ME AND
BOBBI© by George
Wilkerson
The Way We Were
The Way We Are
Ed. Note: Bobbi/George is sharing an internal conversation with us, and in effect, outing herself to the world. We think you'll find her (and his) point of view interesting. Earlier articles in the se
ries can be found at
The Central Texas Transgender Society's Web Site
You can also write to the author
[This is how it was for us...for too long a time not too long ago.]
A car door slams.
"What's that?"
"I don't know...leave me alone. Do you think she'd notice if I wore her bustier?"
Bobbi is looking through the drawer, carefully placing each item to one side so she can put them back in the right order, making sure no one can tell she's been going through them. She sighs. "You thought getting rid of my stuff would get rid of ME," she
says. "You should know better than that by now."
"I thought I heard a car door."
She doesn't want to hear me. "I hate squeezing into her things; none of it fits me, you know."
"I think it's her...what's she doing coming home now. She's not due for hours."
Bobbi |
Bobbi stops sorting; our ears are one now, hearing a key turn in a lock. "Oh dear," she mutters, hurrying to put the things back. "We can fix this later," she whispers to me as she shoves the drawers shut.
"George?!" A voice from the foyer calls. "Are you home?"
We scurry into the bathroom and lock the door just as the footsteps reach the bedroom. "Is that you?"
I call out "I'm in here!"
The door handle rattles, but it's locked.
"What are you doing?"
"Just got out of the shower...be out in a minute!"
We leave the hosiery attached to the garters, nearly ripping off the bustier, socks falling out of the bra cups, heart beating frantically as we look around for something, anything male to wear.
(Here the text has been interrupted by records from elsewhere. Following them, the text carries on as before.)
/-- The chain of an instruction, if it has one (an event has none), by the opcode map of R83 to R85. -/
def Instr.chain : Instr → Option Chain
  | .add h o => some (RRI.chain 0 0 h o)
  | .sub h o => some (RRI.chain 0 1 h o)
  | .and h o => some (RRI.chain 0 2 h o)
  | .or h o => some (RRI.chain 0 3 h o)
  | .xor h o => some (RRI.chain 0 4 h o)
  | .sll h o => some (RRI.chain 0 5 h o)
  | .srl h o => some (RRI.chain 0 6 h o)
  | .sra h o => some (RRI.chain 0 7 h o)
  | .slt h o => some (RRI.chain 0 8 h o)
  | .sltu h o => some (RRI.chain 0 9 h o)
  | .li h o => some (LI.chain 0 10 h o)
  | .lhi h o => some (LI.chain 0 11 h o)
  | .ld h o => some (ADR.chain 0 12 h o)
  | .st h o => some (ADR.chain 0 13 h o)
  | .beq h o => some (BR.chain 0 14 h o)
  | .bne h o => some (BR.chain 0 15 h o)
  | .blt h o => some (BR.chain 0 16 h o)
  | .bge h o => some (BR.chain 0 17 h o)
  | .bltu h o => some (BR.chain 0 18 h o)
  | .bgeu h o => some (BR.chain 0 19 h o)
  | .jal h o => some (JL.chain 0 20 h o)
  | .jalr h o => some (ADR.chain 0 21 h o)
  | .fence h o => some (FEN.chain 0 22 h o)
  | .fenceComplete _ => none
  | .mul h o => some (RRI.chain 0 23 h o)
  | .addq h o => some (LI.chain 0 24 h o)
  | .la h o => some (LI.chain 0 25 h o)
  | .mfcr h o => some (CRN.chain 0 26 h o)
  | .mfcrStream h o => some (CRN.chain 0 26 h o)
  | .mtcr h o => some (CRN.chain 0 27 h o)
  | .mtcrVl h o => some (CRN.chain 0 27 h o)
  | .mtcrEfc h o => some (CRN.chain 0 27 h o)
  | .mtcrFpcsr h o => some (CRN.chain 0 27 h o)
  | .mtcrSlip h o => some (CRN.chain 0 27 h o)
  | .mtcrSattr h o => some (CRN.chain 0 27 h o)
  | .mtcrGangto h o => some (CRN.chain 0 27 h o)
  | .brk h o => some (COD.chain 0 28 h o)
  | .ecall h o => some (COD.chain 0 29 h o)
  | .udf c => some c
  | .mulh h o => some (RRI.chain 1 0 h o)
  | .mulhu h o => some (RRI.chain 1 1 h o)
  | .div h o => some (RRI.chain 1 2 h o)
  | .divu h o => some (RRI.chain 1 3 h o)
  | .rem h o => some (RRI.chain 1 4 h o)
  | .remu h o => some (RRI.chain 1 5 h o)
  | .clz h o => some (RU.chain 1 6 h o)
  | .ctz h o => some (RU.chain 1 7 h o)
  | .popc h o => some (RU.chain 1 8 h o)
  | .rotl h o => some (RRI.chain 1 9 h o)
  | .bext h o => some (RRI.chain 1 10 h o)
  | .bdep h o => some (RRI.chain 1 11 h o)
  | .min h o => some (RRI.chain 1 12 h o)
  | .max h o => some (RRI.chain 1 13 h o)
  | .minu h o => some (RRI.chain 1 14 h o)
  | .maxu h o => some (RRI.chain 1 15 h o)
  | .amoadd h o => some (AMO.chain 1 16 h o)
  | .amoswap h o => some (AMO.chain 1 17 h o)
  | .amocas h o => some (AMO.chain 1 18 h o)
  | .amomax h o => some (AMO.chain 1 19 h o)
  | .amoor h o => some (AMO.chain 1 20 h o)
  | .amoand h o => some (AMO.chain 1 21 h o)
  | .fadd h o => some (FRR.chain 1 22 h o)
  | .fsub h o => some (FRR.chain 1 23 h o)
  | .fmul h o => some (FRR.chain 1 24 h o)
  | .fdiv h o => some (FRR.chain 1 25 h o)
  | .fmadd h o => some (FRR.chain 1 26 h o)
  | .fcmp h o => some (FRR.chain 1 27 h o)
  | .fcvt h o => some (CVT.chain 1 28 h o)
  | .fsqrt h o => some (FRU.chain 1 29 h o)
  | .rdtime h o => some (LI.chain 1 30 h o)
  | .vadd h o => some (VRR.chain 2 0 h o)
  | .vsub h o => some (VRR.chain 2 1 h o)
  | .vmul h o => some (VRR.chain 2 2 h o)
  | .vmulh h o => some (VRR.chain 2 3 h o)
  | .vand h o => some (VRR.chain 2 4 h o)
  | .vor h o => some (VRR.chain 2 5 h o)
  | .vxor h o => some (VRR.chain 2 6 h o)
  | .vsll h o => some (VRR.chain 2 7 h o)
  | .vsrl h o => some (VRR.chain 2 8 h o)
  | .vsra h o => some (VRR.chain 2 9 h o)
  | .vmin h o => some (VRR.chain 2 10 h o)
  | .vmax h o => some (VRR.chain 2 11 h o)
  | .vminu h o => some (VRR.chain 2 12 h o)
  | .vmaxu h o => some (VRR.chain 2 13 h o)
  | .vaddsat h o => some (VRR.chain 2 14 h o)
  | .vfadd h o => some (VRR.chain 2 15 h o)
  | .vfsub h o => some (VRR.chain 2 16 h o)
  | .vfmul h o => some (VRR.chain 2 17 h o)
  | .vfdiv h o => some (VRR.chain 2 18 h o)
  | .vfma h o => some (VRR.chain 2 19 h o)
  | .vfmin h o => some (VRR.chain 2 20 h o)
  | .vfmax h o => some (VRR.chain 2 21 h o)
  | .vfsqrt h o => some (VU.chain 2 22 h o)
  | .vfexp2 h o => some (VU.chain 2 23 h o)
  | .vcmp h o => some (VCM.chain 2 24 h o)
  | .vfcmp h o => some (VCM.chain 2 25 h o)
  | .vsel h o => some (VRR.chain 2 26 h o)
  | .vbcast h o => some (VBC.chain 2 27 h o)
  | .vid h o => some (VBC.chain 2 28 h o)
  | .vmerge h o => some (VU.chain 2 29 h o)
  | .vclass h o => some (VU.chain 2 30 h o)
  | .vld h o => some (ADR.chain 3 0 h o)
  | .vlds h o => some (VST.chain 3 1 h o)
  | .vldx h o => some (VST.chain 3 2 h o)
  | .vst h o => some (ADR.chain 3 3 h o)
  | .vsts h o => some (VST.chain 3 4 h o)
  | .vstx h o => some (VST.chain 3 5 h o)
  | .vlsp h o => some (ADR.chain 3 6 h o)
  | .vlspx h o => some (VST.chain 3 7 h o)
  | .vssp h o => some (ADR.chain 3 8 h o)
  | .vsspx h o => some (VST.chain 3 9 h o)
  | .vlspc h o => some (ADR.chain 3 10 h o)
  | .vldc h o => some (ADR.chain 3 11 h o)
  | .vstc h o => some (VST.chain 3 12 h o)
  | .vperm h o => some (VRR.chain 3 13 h o)
  | .vslide h o => some (VXS.chain 3 14 h o)
  | .vredsum h o => some (VU.chain 3 15 h o)
  | .vredmax h o => some (VU.chain 3 16 h o)
  | .vredmin h o => some (VU.chain 3 17 h o)
  | .vfredsum h o => some (VU.chain 3 18 h o)
  | .vscan h o => some (VU.chain 3 19 h o)
  | .vcompress h o => some (VU.chain 3 20 h o)
  | .vappend h o => some (VU.chain 3 21 h o)
  | .vcvt h o => some (CVT.chain 3 22 h o)
  | .vcvtef h o => some (CVT.chain 3 23 h o)
  | .plog h o => some (PLG.chain 3 24 h o)
  | .pcnt h o => some (PCT.chain 3 25 h o)
  | .pfirst h o => some (PCT.chain 3 26 h o)
  | .setvl h o => some (SVL.chain 3 27 h o)
  | .vmvx h o => some (VXS.chain 3 28 h o)
  | .vmvv h o => some (VU.chain 3 29 h o)
  | .vfault h o => some (VFL.chain 3 30 h o)
  | .vectorAddressStage _ => none
  | .clusterExecuteEntry _ _ _ _ _ => none
  | .mcfg h o => some (XB.chain 4 0 h o)
  | .mscl h o => some (XB.chain 4 1 h o)
  | .mgrp h o => some (XB.chain 4 2 h o)
  | .mclr h o => some (MIM.chain 4 3 h o)
  | .mma h o => some (MTL.chain 4 4 h o)
  | .gangStall _ => none
  | .mmaGroupStep _ => none
  | .mldacc h o => some (MTL.chain 4 5 h o)
  | .mdrn h o => some (MTL.chain 4 6 h o)
  | .mdrnx h o => some (MTL.chain 4 7 h o)
  | .drainLine _ => none
  | .mstat h o => some (MIM.chain 4 8 h o)
  | .mstclr h o => some (MIM.chain 4 9 h o)
  | .cpy h o => some (SCP.chain 5 0 h o)
  | .cpy2 h o => some (SCP.chain 5 1 h o)
  | .cpypToScratch h o => some (SCP.chain 5 3 h o)
  | .cpypFromScratch h o => some (SCP.chain 5 3 h o)
  | .cpykGet h o => some (SKY.chain 5 2 h o)
  | .cpykPut h o => some (SKY.chain 5 2 h o)
  | .copyUnit _ => none
  | .coll h o => some (SCP.chain 5 4 h o)
  | .collStepBegin _ => none
  | .collNoticeArrival _ => none
  | .collNoticeResend _ => none
  | .collNoticeTimeout _ => none
  | .swait h o => some (RU.chain 5 5 h o)
  | .stest h o => some (RU.chain 5 6 h o)
  | .scancel h o => some (RU.chain 5 7 h o)
  | .sdetach h o => some (XB.chain 5 8 h o)
  | .sprio h o => some (SPR.chain 5 9 h o)
  | .sfault h o => some (RU.chain 5 10 h o)
  | .sadopt h o => some (XB.chain 5 11 h o)
  | .swaitall h => some (chainOf 5 12 h 0 0 [] none none)
  | .sleepu h o => some (XB.chain 5 13 h o)
  | .spromise h o => some (XBC.chain 5 14 h o)
  | .sattr h o => some (LI.chain 5 15 h o)
  | .cdrain h o => some (SCP.chain 5 16 h o)
  | .parkWake _ => none
  | .satelliteLaunch _ => none
  | .satelliteBegin _ => none
  | .satellitePriorityAging _ => none
  | .promiseMiss _ => none
  | .kld h o => some (ADR.chain 6 0 h o)
  | .kst h o => some (ADR.chain 6 1 h o)
  | .kmov h o => some (KK.chain 6 2 h o)
  | .knarrow h o => some (KKX.chain 6 3 h o)
  | .krights h o => some (KKX.chain 6 4 h o)
  | .kgive h o => some (KKX.chain 6 5 h o)
  | .kpaths h o => some (KKX.chain 6 6 h o)
  | .kinfo h o => some (KIN.chain 6 7 h o)
  | .rld h o => some (RMT.chain 6 8 h o)
  | .rst h o => some (RMT.chain 6 9 h o)
  | .ramoAdd h o => some (RMT.chain 6 10 h o)
  | .ramoSwap h o => some (RMT.chain 6 10 h o)
  | .ramoCas h o => some (RMT.chain 6 10 h o)
  | .ramoMax h o => some (RMT.chain 6 10 h o)
  | .ramoOr h o => some (RMT.chain 6 10 h o)
  | .ramoAnd h o => some (RMT.chain 6 10 h o)
  | .ramoAddn h o => some (RMT.chain 6 10 h o)
  | .rvld h o => some (RMT.chain 6 11 h o)
  | .rvst h o => some (RMT.chain 6 12 h o)
  | .send h o => some (MSG.chain 6 13 h o)
  | .sendR h o => some (MSG.chain 6 13 h o)
  | .sendr h o => some (MSG.chain 6 14 h o)
  | .hclr h o => some (HID.chain 6 15 h o)
  | .hset h o => some (HID.chain 6 16 h o)
  | .hret h => some (chainOf 6 17 h 0 0 [] none none)
  | .hmask h o => some (HID.chain 6 18 h o)
  | .sqfree h o => some (LI.chain 6 19 h o)
  | .spawn h o => some (SPN.chain 6 20 h o)
  | .spawnQueue _ => none
  | .exit h => some (chainOf 6 21 h 0 0 [] none none)
  | .yield h => some (chainOf 6 22 h 0 0 [] none none)
  | .jdec h o => some (XB.chain 6 23 h o)
  | .rett h => some (chainOf 7 0 h 0 0 [] none none)
  | .mfpr h o => some (CRN.chain 7 1 h o)
  | .mtpr h o => some (CRN.chain 7 2 h o)
  | .mtprMchkClear h o => some (CRN.chain 7 2 h o)
  | .tlbi h o => some (TLB.chain 7 3 h o)
  | .icinv h => some (chainOf 7 4 h 0 0 [] none none)
  | .cflush h o => some (CFL.chain 7 5 h o)
  | .ctxsave h o => some (XB.chain 7 6 h o)
  | .ctxload h o => some (XB.chain 7 7 h o)
  | .rgnbindBind h o => some (XBC.chain 7 8 h o)
  | .rgnbindReload h o => some (XBC.chain 7 8 h o)
  | .rgnbindEnd h o => some (XBC.chain 7 8 h o)
  | .qmap h o => some (XBC.chain 7 9 h o)
  | .trcctl h o => some (XBC.chain 7 10 h o)
  | .kmint h o => some (KB.chain 7 11 h o)
  | .krekeyAdvance h o => some (XB.chain 7 12 h o)
  | .krekeyRotate h o => some (XB.chain 7 12 h o)
  | .wfi h => some (chainOf 7 13 h 0 0 [] none none)
  | .pstateSet h o => some (RB.chain 7 14 h o)
  | .pstateRead h o => some (RB.chain 7 14 h o)
  | .longLatencyResult _ _ => none
  | .storeHomeFailure _ => none
  | .eventBoundary _ => none
  | .messageAccept _ => none
  | .handlerStart _ _ _ => none
  | .handlerBusyTimeout _ => none
  | .handlerCycleLimit _ => none
  | .sendAck _ => none
  | .messageReturn _ => none
  | .replyAccept _ => none
  | .remoteResponse _ => none
  | .ingressPacket _ => none
  | .egressCheck _ => none
  | .vaultForward _ => none
  | .retransmit _ => none
  | .endToEndFailure _ => none
  | .streamStateRelease _ _ _ => none
  | .flitReceive _ _ _ => none
  | .ackTimeout _ _ => none
  | .linkRetrain _ _ _ => none
  | .beaconExchange _ _ _ _ _ => none
  | .meridianFreeRun _ => none
  | .referenceFailover _ => none
  | .keywrightTakeover _ => none
  | .rotationAcknowledged => none
  | .tagGraceExpiry => none
  | .slotBoundary _ _ _ => none
  | .queueAging _ _ _ => none
  | .threadPlace _ _ _ _ _ => none
  | .threadQuantum _ => none
  | .timeBudgetSpent _ _ => none
  | .timePeriodBegin _ _ => none
  | .lifetimeBudget _ _ _ => none
  | .contextSaveStage2 _ => none
  | .drainLimitExpiry _ => none
  | .scratchpadMove _ _ _ _ _ _ => none
  | .launchBind _ => none
  | .launchCreateThread _ => none
  | .launchEndRegion _ => none
  | .launchReload _ => none
  | .hostQueueWrite _ _ _ => none
  | .traceSample _ _ _ => none
  | .traceFlush _ _ => none
  | .powerEvent _ _ _ _ => none
  | .captureEnd _ _ => none
  | .energyMeter _ _ _ _ _ => none
  | .powerLimitStep _ _ _ => none
  | .thermalThrottle _ _ _ => none
  | .thermalTrip _ _ => none
  | .scrub _ => none
  | .uncorrectableError _ _ _ _ _ _ => none
  | .reset _ _ _ => none
  | .attestationRequest _ _ => none
  | .joinDecrement _ => none
  | .tlbiDone _ => none
  | .mldaccLine _ => none
  | .injectionRelease _ => none
  | .portReset _ _ => none
  | .hostInterfaceTakeover _ => none

/-- The halfwords of an instruction: empty for an event. -/
def encode (i : Instr) : List Half :=
  match i.chain with
  | none => []
  | some c => c.halves

/-- The row that the decoder gives for the words of `i`: where a run-time operand decides between two rows of one
opcode (R396, R400, R402), the first of them (log entry 11). -/
def Instr.decodedRow : Instr → Instr
  | .rgnbindReload h o => .rgnbindBind h o
  | .rgnbindEnd h o => .rgnbindBind h o
  | .krekeyRotate h o => .krekeyAdvance h o
  | .pstateRead h o => .pstateSet h o
  | i => i

end Sys2Proof
end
"I thought you said you were going to work late."
Brushing hair, yanking off earings and necklace. "Dammit," Bobbi mutters as the clasp breaks in her hand.
"Just get the hell out of here," I mutter to her.
"What?" the wife's voice asks.
"Nothing...just...er...muttering."
Bobbi is angry. "I thought she wasn't coming home 'til later."
I'm angry too...and afraid. "That's what she told me. And you've got to go..she can't find you here."
"You're such a coward. You should just tell her. I'm you too, dammit."
I shake my head, grabbing the pajamas from the hook on the back of the door. "No...not now. She couldn't handle it...she'd leave. Now go away."
Tossing the panties and the bustier (the stockings still attached) behind the shower curtain, I open the door cautiously. I can hear her in the kitchen now.
"When can I come back?" Bobbi asks.
George |
"I don't know...I don't care. We just need to make sure nothing's out of place."
A sadness wells up inside of us. "I'm so unhappy," she says softly. "I just want to get out. Why won't you let me...."
"Oh...there you are." The wife is at the bedroom door. "Why the pajamas in the middle of the day?"
I shrug uncomfortably. "The Hugh Hefner look?" I ask as I walk past her and into the kitchen.
The wife follows me...follows us, but only me, and touches me gently. "Are you feeling OK? You seem a little down."
I turn to her. "No...I'm fine...I just had some stuff I remembered I had to do and felt like I needed a shower. You know?"
She smiles. "Sometimes I just don't know about you."
"Yes...well...sometimes I don't know about myself either."
"Sometimes?" Bobbi's voice whispers. "Sometimes I don't know about MY self."
[And this is how it still is for us...for too many of us for too long.]